Work required →
Search the records below for the string "buffer", and report each line that contains it.

Records shown →
-- ==== Sys2Proof/Laws/Crc.lean ====
section
/-! SUPPORT. The small lemmas of the checksum, the CRC engine, the input buffer and the frames. -/

namespace Sys2Proof

/-- The effective buffer has the effective length (20_memory.md R42). -/
@[simp] theorem Request.buffer_length (r : Request) : r.buffer.length = r.effLen := by
  unfold Request.buffer Request.effLen Request.ibufLen
  split <;> rfl

end Sys2Proof

namespace Sys2Proof.Machine

@[simp] theorem crc16_nil : crc16 [] = crcInit := rfl

/-- The checksum takes the bytes in from the left (41_crc.md R112). -/
theorem crc16_append (a b : List Byte) : crc16 (a ++ b) = b.foldl crcByte (crc16 a) := by
  simp [crc16, List.foldl_append]

/-- Feeding bytes to the engine changes `CRCREG` alone. -/
theorem foldl_crcFeed (bytes : List Byte) (s : State) :
    bytes.foldl crcFeed s = { s with crcReg := bytes.foldl crcByte s.crcReg } := by
  induction bytes generalizing s with
  | nil => rfl
  | cons b bytes ih => simp [List.foldl_cons, ih, crcFeed]

/-- Everything the CRC engine does: `CRCREG` becomes the checksum (10_state.md R26; 41_crc.md R113). -/
theorem crcEngine_eq (s : State) (bytes : List Byte) :
    crcEngine s bytes = { s with crcReg := crc16 bytes } := by
  simp [crcEngine, foldl_crcFeed, crc16]

/-- The covered bytes of a frame are all but its last two (30_encoding.md R68). -/
@[simp] theorem covered_append (body : List Byte) (lo hi : Byte) : covered (body ++ [lo, hi]) = body := by
  simp [covered]

/-- The trailer of a frame is compared byte for byte, low byte first (30_encoding.md R68). -/
@[simp] theorem trailerMatches_append (body : List Byte) (lo hi : Byte) (c : Word) :
    trailerMatches (body ++ [lo, hi]) c = (lo == lo8 c && hi == hi8 c) := by
  simp [trailerMatches, le16]

/-- A buffer of two bytes or more is a body and two trailing bytes. -/
theorem exists_body_trailer (f : List Byte) (h : 2 ≤ f.length) :
    ∃ body lo hi, f = body ++ [lo, hi] := by
  match hr : f.reverse, h with
  | [], h => simp_all
  | [x], h =>
    have := congrArg List.length hr
    simp at this
    omega
  | hi :: lo :: rest, _ =>
    refine ⟨rest.reverse, lo, hi, ?_⟩
    have := congrArg List.reverse hr
    simpa using this

end Sys2Proof.Machine
end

Output below →
/-! SUPPORT. The small lemmas of the checksum, the CRC engine, the input buffer and the frames. -/
/-- The effective buffer has the effective length (20_memory.md R42). -/
@[simp] theorem Request.buffer_length (r : Request) : r.buffer.length = r.effLen := by
  unfold Request.buffer Request.effLen Request.ibufLen
/-- A buffer of two bytes or more is a body and two trailing bytes. -/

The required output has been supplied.